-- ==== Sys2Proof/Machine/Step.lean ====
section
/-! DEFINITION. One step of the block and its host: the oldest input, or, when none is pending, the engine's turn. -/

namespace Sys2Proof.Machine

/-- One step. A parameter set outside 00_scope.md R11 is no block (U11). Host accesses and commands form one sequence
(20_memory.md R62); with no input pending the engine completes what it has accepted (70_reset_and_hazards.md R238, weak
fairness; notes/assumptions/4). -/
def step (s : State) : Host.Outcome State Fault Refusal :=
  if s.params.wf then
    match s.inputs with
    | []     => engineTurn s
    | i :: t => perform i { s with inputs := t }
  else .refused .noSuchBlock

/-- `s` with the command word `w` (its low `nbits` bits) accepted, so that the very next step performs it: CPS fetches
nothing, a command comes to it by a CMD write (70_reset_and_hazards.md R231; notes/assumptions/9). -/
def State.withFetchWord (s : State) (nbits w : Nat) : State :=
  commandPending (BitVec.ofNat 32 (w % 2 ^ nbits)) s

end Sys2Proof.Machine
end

|---|

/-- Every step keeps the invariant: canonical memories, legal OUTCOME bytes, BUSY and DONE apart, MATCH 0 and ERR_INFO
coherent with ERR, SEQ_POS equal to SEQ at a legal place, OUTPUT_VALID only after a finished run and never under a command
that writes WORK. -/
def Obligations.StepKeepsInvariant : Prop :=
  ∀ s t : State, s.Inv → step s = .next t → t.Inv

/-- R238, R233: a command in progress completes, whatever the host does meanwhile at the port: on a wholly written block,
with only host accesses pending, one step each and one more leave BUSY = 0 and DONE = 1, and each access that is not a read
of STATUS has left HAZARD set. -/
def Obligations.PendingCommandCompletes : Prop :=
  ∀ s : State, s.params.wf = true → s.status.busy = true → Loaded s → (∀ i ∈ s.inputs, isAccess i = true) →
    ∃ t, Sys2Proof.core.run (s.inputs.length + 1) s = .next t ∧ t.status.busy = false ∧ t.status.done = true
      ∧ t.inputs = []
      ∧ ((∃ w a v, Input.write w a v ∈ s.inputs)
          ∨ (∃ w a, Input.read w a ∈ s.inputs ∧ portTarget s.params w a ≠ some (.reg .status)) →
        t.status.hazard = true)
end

|---|

**INSTRUCTIONS FOR THE TASK**
Please give back exactly the lines of the listing above that run from the one containing "engine's turn. -/" through the one containing "form one sequence", and only those.

**RESULT FOR THIS TASK**
/-! DEFINITION. One step of the block and its host: the oldest input, or, when none is pending, the engine's turn. -/

namespace Sys2Proof.Machine

/-- One step. A parameter set outside 00_scope.md R11 is no block (U11). Host accesses and commands form one sequence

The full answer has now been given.